We disagreed on everything. In one conversation, on a single paragraph, we would disagree on the wording of individual sentences, the mathematical theory behind the sentence, and the positioning of this information in the context of the entire paper. I’m not going to pretend that this was not frustrating at times. It is hard to discuss minutae of a sentence wording when you know that the bigger issue is whether you should be saying that at all. And like every PhD student I had to remove and replace the exact same sentence many times over, while learning not to point this out to my supervisor.
Over time the draft came together and we began to see the holes in our own logic. This was exciting. It felt more like doing real science than working up the original theory. We were now putting our theory to the test, no longer just in equations and code, but by really working through the steps and comparing our ideas with our own results. I loved this process and learned so much from it.
We all have blindspots. I love my favourite theories. Writing and then editing my own thoughts has taught me more about my own blindspots than any other teacher. I have areas which I prefer to gloss over. I have mathematical methods which I don’t fully understand. By writing and then reviewing my own work, I have learned to better master my own techniques.
Ultimately I find the feeling of having a coherent theory deeply calming. The further I move through the editing process the calmer I become. By the end, and there is always an end, it is almost with regret that I call a halt and move on to publishing.
This is why I continue to write
I am not an academic any more. I really haven’t been one for almost 2 years now. But I am still a researcher. I do considerable research into the methods behind Inference and Causality Theory. I have spent some time working on systems simulations of the Immune System. And my current project, which I lead, is a €1.3m EU funded project into using Behavioural Modelling to bootstrap statistical machine learning techniques.
I started a blog, partly to improve on my own learning rate, partly to create a repository of ideas which would serve as a public proof that the guy behind Simmunology is not a complete fantasist, and largely because I realised that my own insights into the topics which I write about are at least as profound as those of the other voices out there.

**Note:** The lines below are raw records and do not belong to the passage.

/-- What taking an exception does in a wave whose launch has a handler (08 R233, 19 R335): TCAUSE keeps the cause; s120 to
s125 name it; every live thread stands at the handler, held by nothing; the count of HCYC starts; what TRET restores is
saved; the entry is counted, the slice count stops, and nothing else of the machine changes. -/
structure HandlerEntry (id : WaveId) (s t : State) (r : CauseRec) (entry : W64) : Prop where
  machine : OneWave id ((s.modBlock id fun b => b.pauseSlice s.clock).countCore id.core 0x103 1) t
  slot    : id ∉ t.running
  rest    : (t.wave id).outside = (s.wave id).outside
  tcause  : (t.wave id).tcause = (s.wave id).tcause ||| (causeBit r.cause ||| r.also)
  s120    : (t.wave id).sget 120 = (t.wave id).tcause
  s121    : (t.wave id).sget 121 = r.pc
  s122    : (t.wave id).sget 122 =
              (r.lanes.zeroExtend 64 ||| (BitVec.ofNat 64 (r.index % 16) <<< 32) ||| (r.code.zeroExtend 64 <<< 48))
  s123    : (t.wave id).sget 123 = r.addr
  s124    : (t.wave id).sget 124 = r.origin
  s125    : (t.wave id).sget 125 = BitVec.ofNat 64 r.resume
  others  : ∀ n, n < 120 ∨ 125 < n → (t.wave id).sget n = (s.wave id).sget n
  pcs     : ∀ l, l < 32 → (t.wave id).pcAt l = if (s.wave id).exited.getLsbD l then (s.wave id).pcAt l else entry
  meets   : ∀ l, (t.wave id).meetAt l = meetNone
  free    : (t.wave id).held = 0 ∧ (t.wave id).inClause = false ∧ (t.wave id).wait = none
  runs    : (t.wave id).handler = true ∧ (t.wave id).hcycles t.clock = 0
  saved   : ∃ v, (t.wave id).saved = some v ∧ v.pc = (s.wave id).pc ∧ v.meet = (s.wave id).meet ∧
              v.held = (s.wave id).held ∧ v.clause = (s.wave id).clause ∧ v.trivet = (s.wave id).trivet ∧
              v.high = (List.range 8).map fun i => (s.wave id).sget (120 + i)

/-- What an exception does that terminates its block (01 R43): the block counts as faulted, with the lowest of its causes (01 R41), its journal is
sealed, none of its waves lives, and none stands in a slot. -/
structure BlockFaulted (id : WaveId) (s t : State) (cause : Nat) : Prop where
  block : ∃ b b', s.block? id = some b ∧ t.block? id = some b' ∧
            b'.faulted = lowerCause b.faulted cause ∧ b'.journal.phase = b.journal.phase + 1 ∧
            ∀ k w, spFind b'.waves k = some w → w.live = 0 ∧ w.wait = none ∧ w.handler = false
  slots : ∀ r ∈ t.running, wkey r ≠ wkey id
  mem   : t.mem = s.mem

/-- The cause that an instruction raises is delivered: to the handler where its launch has one and no handler runs; else
its block is faulted, with the lowest bit of TCAUSE, or of TCAUSE at handler entry (08 R232, R237). `u` is the machine in
which the instruction has issued. -/
def RaisesFrom (i : Instr) (s u : State) (c : Ctx) (r : CauseRec) : Prop :=
  ∃ t, exec i s = .next t ∧
    (c.w.saved = none → c.l.record.handler ≠ 0 → HandlerEntry s.cur u t r c.l.record.handler) ∧
    (c.w.saved = none → c.l.record.handler = 0 → BlockFaulted s.cur u t (lowBit (c.w.tcause ||| (causeBit r.cause ||| r.also)))) ∧
    ∀ v, c.w.saved = some v → BlockFaulted s.cur u t (lowBit v.entry)

/-- The same for an instruction that a check stops before it issues. -/
def Raises (i : Instr) (s : State) (c : Ctx) (r : CauseRec) : Prop := RaisesFrom i s s c r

I said that I am a slow learner. I eventually learned that I am actually ridiculously good at: Computational Neuroscience, Mathematical Modelling, Statistical Correctness and Machine Learning. These are topics on which I am inordinately credible and therefore I should go to the effort of being heard on them.

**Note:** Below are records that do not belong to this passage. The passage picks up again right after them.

/-- LDC writes the bytes of the common or tile area at each participating lane's offset, extended by their width, into its
destination registers 8 cycles long; STC writes the lanes' register bytes into the area in ascending lane order; each
completes wherever it passes every check and changes nothing else.
(R61, R188.) -/
def Obligations.AreaAccesses : Prop :=
  ∀ f : F,
    (∀ (s : State) (c : Ctx), s.clear (ldcSpec f) (areaFails f false) = some c →
      (c.part ≠ 0 → ∃ t, exec (.ldc f) s = .next t ∧ FixedOutcome s t c (ldcSpec f) (c.laneWritesN f.d (regsOf (accessBytes f.m)) fun l k =>
        loadedWord f.m ((List.range (accessBytes f.m)).map fun i =>
          spGet 0 (if f.m.getLsbD 3 then c.b.tile else c.b.common) ((c.lane f.a l 0 + c.lane f.b l 0).toNat + i)) k) 0) ∧
      (c.part = 0 → ∃ t, exec (.ldc f) s = .next t ∧ DoneOutcome s t c s none f.ctl.sig.toNat 0)) ∧
    ActResult (.stc f) (stcSpec f) (fun _ => areaFails f true) (fun _ _ => True)
      (fun s c => s.modBlock s.cur fun b => (lanesOf c.part).foldl (fun b l =>
        b.setArea (f.m.getLsbD 3) (c.lane f.a l 0 + c.lane f.b l 0).toNat (storedBytes (accessBytes f.m) fun k => c.laneReg f.d k l)) b)
      (fun _ _ => none)

/-- LD, ST, ATOM and RED wherever they pass every check take the lowest free entry of the operand log with the word, the
address and the data of each participating lane, make the destination words of LD and ATOM pending and count their
flag up; .rel first seals the journal, which is stated where no lazy load is to be forced first; memory, registers and
every other wave stay as they are. (That the entry is the lowest free one is the model's choice: R184 and R185 say
only one entry, log 99.)
(R182, R183, R184, R185, R187, R189.) -/
def Obligations.MemoryAccessesAreLogged : Prop :=
  ∀ f : F,
    LogResult (.ld f) (ldSpec f) (fun s c => s.lockFails c (c.memAddr f (f.m.getLsbD 3)) (accessBytes f.m) false ++
        c.addressFails (c.memAddr f (f.m.getLsbD 3)) (accessBytes f.m)) (fun _ => True) (fun s _ => s)
      (fun s c => { c.logEntry 0x100 f [(f.b, 1)] with
        addrs := (lanesOf c.part).map fun l => (l, c.scalar f.a +
          (if f.m.getLsbD 3 then (c.lane f.b l 0).signExtend 64 else (c.lane f.b l 0).zeroExtend 64))
        dests := c.destWords f.d (regsOf (accessBytes f.m)), unchecked := s.untranslated c (c.memAddr f (f.m.getLsbD 3)) }) ∧
    LogResult (.st f) (stSpec f) (fun s c => s.storeFails c (c.memAddr f (f.m.getLsbD 3)) (accessBytes f.m)) (fun _ => True) (fun s _ => s)
      (fun s c => { c.logEntry 0x101 f [(f.b, 1), (f.d, regsOf (accessBytes f.m))] with
        addrs := (lanesOf c.part).map fun l => (l, c.scalar f.a +
          (if f.m.getLsbD 3 then (c.lane f.b l 0).signExtend 64 else (c.lane f.b l 0).zeroExtend 64))
        data := c.dataWords f.d (regsOf (accessBytes f.m)), dRegs := c.fieldRegs f.d
        unchecked := s.untranslated c (c.memAddr f (f.m.getLsbD 3)) }) ∧
    LogResult (.atom f) (atomSpec f) (fun s c => s.atomFails f c) (fun c => f.m.getLsbD 1 = true → c.publishDemand = [])
      (fun s _ => if f.m.getLsbD 1 then s.modBlock s.cur fun b => b.sealBy s.cur.wave else s)
      (fun s c => { c.logEntry 0x104 f [(f.b, 1), (f.d, atomData f.m)] with
        addrs := (lanesOf c.part).map fun l => (l, c.scalar f.a + (c.lane f.b l 0).zeroExtend 64)
        data := c.dataWords f.d (atomData f.m), dRegs := c.fieldRegs f.d
        dests := c.destWords f.d (if atomWide f.m then 2 else 1), unchecked := s.untranslated c (c.memAddr f false)
        sealNo := if f.m.getLsbD 1 then some c.b.journal.phase else none
        phase := if f.m.getLsbD 1 then c.b.journal.phase + 1 else c.b.journal.phase }) ∧
    LogResult (.red f) (redSpec f) (fun s c => s.atomFails f c) (fun c => f.m.getLsbD 1 = true → c.publishDemand = [])
      (fun s _ => if f.m.getLsbD 1 then s.modBlock s.cur fun b => b.sealBy s.cur.wave else s)
      (fun s c => { c.logEntry 0x105 f [(f.b, 1), (f.d, atomData f.m)] with
        addrs := (lanesOf c.part).map fun l => (l, c.scalar f.a + (c.lane f.b l 0).zeroExtend 64)
        data := c.dataWords f.d (atomData f.m), dRegs := c.fieldRegs f.d, unchecked := s.untranslated c (c.memAddr f false)
        sealNo := if f.m.getLsbD 1 then some c.b.journal.phase else none
        phase := if f.m.getLsbD 1 then c.b.journal.phase + 1 else c.b.journal.phase })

Throughout my career I have had many close friendships with top-level researchers. We have enjoyed exchanging ideas and explaining techniques to one another. Most of my sparring partners have now gone on to become tenure-track or fully tenured professors at institutions such as Harvard and Stanford. This is not by accident. We sought one another out, because we are good at what we do.

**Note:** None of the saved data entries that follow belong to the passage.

-- ==== Sys2Proof/Laws/State.lean ====
section
/-! SUPPORT. One lemma per field of the state and named update: the fields an update leaves alone. -/

namespace Sys2Proof.Machine

open Sys2Proof

variable (s : State)

section
variable (id : WaveId) (f : Block → Block)

@[simp] theorem State.modBlock_tick : (s.modBlock id f).tick = s.tick := rfl
@[simp] theorem State.modBlock_clock : (s.modBlock id f).clock = s.clock := rfl
@[simp] theorem State.modBlock_cur : (s.modBlock id f).cur = s.cur := rfl
@[simp] theorem State.modBlock_agenda : (s.modBlock id f).agenda = s.agenda := rfl
@[simp] theorem State.modBlock_slots : (s.modBlock id f).slots = s.slots := rfl
@[simp] theorem State.modBlock_running : (s.modBlock id f).running = s.running := rfl
@[simp] theorem State.modBlock_mem : (s.modBlock id f).mem = s.mem := rfl
@[simp] theorem State.modBlock_poison : (s.modBlock id f).poison = s.poison := rfl
@[simp] theorem State.modBlock_saved : (s.modBlock id f).saved = s.saved := rfl
@[simp] theorem State.modBlock_frondGen : (s.modBlock id f).frondGen = s.frondGen := rfl
@[simp] theorem State.modBlock_nextUid : (s.modBlock id f).nextUid = s.nextUid := rfl
@[simp] theorem State.modBlock_launches : (s.modBlock id f).launches = s.launches := rfl
@[simp] theorem State.modBlock_nextLaunch : (s.modBlock id f).nextLaunch = s.nextLaunch := rfl
@[simp] theorem State.modBlock_hostGen : (s.modBlock id f).hostGen = s.hostGen := rfl
@[simp] theorem State.modBlock_devGen : (s.modBlock id f).devGen = s.devGen := rfl
@[simp] theorem State.modBlock_ops : (s.modBlock id f).ops = s.ops := rfl
@[simp] theorem State.modBlock_nextOp : (s.modBlock id f).nextOp = s.nextOp := rfl
@[simp] theorem State.modBlock_orphans : (s.modBlock id f).orphans = s.orphans := rfl
@[simp] theorem State.modBlock_ladleNext : (s.modBlock id f).ladleNext = s.ladleNext := rfl
@[simp] theorem State.modBlock_tileTurn : (s.modBlock id f).tileTurn = s.tileTurn := rfl
@[simp] theorem State.modBlock_locks : (s.modBlock id f).locks = s.locks := rfl
@[simp] theorem State.modBlock_phasers : (s.modBlock id f).phasers = s.phasers := rfl
@[simp] theorem State.modBlock_stageqs : (s.modBlock id f).stageqs = s.stageqs := rfl
@[simp] theorem State.modBlock_coreReg : (s.modBlock id f).coreReg = s.coreReg := rfl
@[simp] theorem State.modBlock_dieReg : (s.modBlock id f).dieReg = s.dieReg := rfl
@[simp] theorem State.modBlock_pkgReg : (s.modBlock id f).pkgReg = s.pkgReg := rfl
@[simp] theorem State.modBlock_journals : (s.modBlock id f).journals = s.journals := rfl
@[simp] theorem State.modBlock_msgq : (s.modBlock id f).msgq = s.msgq := rfl
@[simp] theorem State.modBlock_queues : (s.modBlock id f).queues = s.queues := rfl
@[simp] theorem State.modBlock_lastQueue : (s.modBlock id f).lastQueue = s.lastQueue := rfl
@[simp] theorem State.modBlock_nextRead : (s.modBlock id f).nextRead = s.nextRead := rfl
@[simp] theorem State.modBlock_channels : (s.modBlock id f).channels = s.channels := rfl
@[simp] theorem State.modBlock_ports : (s.modBlock id f).ports = s.ports := rfl
@[simp] theorem State.modBlock_lrg : (s.modBlock id f).lrg = s.lrg := rfl
@[simp] theorem State.modBlock_flows : (s.modBlock id f).flows = s.flows := rfl
@[simp] theorem State.modBlock_flowsSent : (s.modBlock id f).flowsSent = s.flowsSent := rfl
@[simp] theorem State.modBlock_switches : (s.modBlock id f).switches = s.switches := rfl
@[simp] theorem State.modBlock_links : (s.modBlock id f).links = s.links := rfl
@[simp] theorem State.modBlock_wingroups : (s.modBlock id f).wingroups = s.wingroups := rfl
@[simp] theorem State.modBlock_closes : (s.modBlock id f).closes = s.closes := rfl
@[simp] theorem State.modBlock_closesSent : (s.modBlock id f).closesSent = s.closesSent := rfl
@[simp] theorem State.modBlock_winArrivals : (s.modBlock id f).winArrivals = s.winArrivals := rfl
@[simp] theorem State.modBlock_nextGroup : (s.modBlock id f).nextGroup = s.nextGroup := rfl
@[simp] theorem State.modBlock_peers : (s.modBlock id f).peers = s.peers := rfl
@[simp] theorem State.modBlock_instances : (s.modBlock id f).instances = s.instances := rfl
@[simp] theorem State.modBlock_digests : (s.modBlock id f).digests = s.digests := rfl
@[simp] theorem State.modBlock_replicas : (s.modBlock id f).replicas = s.replicas := rfl
@[simp] theorem State.modBlock_held : (s.modBlock id f).held = s.held := rfl
@[simp] theorem State.modBlock_icache : (s.modBlock id f).icache = s.icache := rfl
@[simp] theorem State.modBlock_errors : (s.modBlock id f).errors = s.errors := rfl
@[simp] theorem State.modBlock_windows : (s.modBlock id f).windows = s.windows := rfl
@[simp] theorem State.modBlock_hwErrors : (s.modBlock id f).hwErrors = s.hwErrors := rfl
@[simp] theorem State.modBlock_retiredU : (s.modBlock id f).retiredU = s.retiredU := rfl
@[simp] theorem State.modBlock_badCores : (s.modBlock id f).badCores = s.badCores := rfl
@[simp] theorem State.modBlock_deaf : (s.modBlock id f).deaf = s.deaf := rfl
@[simp] theorem State.modBlock_healthAt : (s.modBlock id f).healthAt = s.healthAt := rfl
@[simp] theorem State.modBlock_worst : (s.modBlock id f).worst = s.worst := rfl
@[simp] theorem State.modBlock_power : (s.modBlock id f).power = s.power := rfl
@[simp] theorem State.modBlock_nextCold : (s.modBlock id f).nextCold = s.nextCold := rfl
@[simp] theorem State.modBlock_starts : (s.modBlock id f).starts = s.starts := rfl
@[simp] theorem State.modBlock_measures : (s.modBlock id f).measures = s.measures := rfl
@[simp] theorem State.modBlock_quotes : (s.modBlock id f).quotes = s.quotes := rfl
@[simp] theorem State.modBlock_msi : (s.modBlock id f).msi = s.msi := rfl
@[simp] theorem State.modBlock_room : (s.modBlock id f).room = s.room := rfl

end

section
variable (id : WaveId) (f : Wave → Wave)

My blog is an opportunity to continue these relationships and to develop new ones. I will do my best to continue to produce deep-thought and analysis on topics of interest. And I hope that a self-selecting group will continue to provide me feedback on them.
This is where I will probably end up
I am frequently naive. I get away with this because I am otherwise a high performer. Using my brain to filter for tricks would make me less naive, but it would also slow my thoughts down. That said I can sort of see where this blog might end up.
I do want to be noticed. Or more accurately, I want to be respected by likeminded people and to be allowed to work on things which are important to me. I don’t want to be a publicity whore. But if my blog gains me a reputation as somebody who’s opinion matters on topics such as Data Methods (AI) in Biology then all of this will have been incredibly worthwhile.
Until then, the writing is its own reward.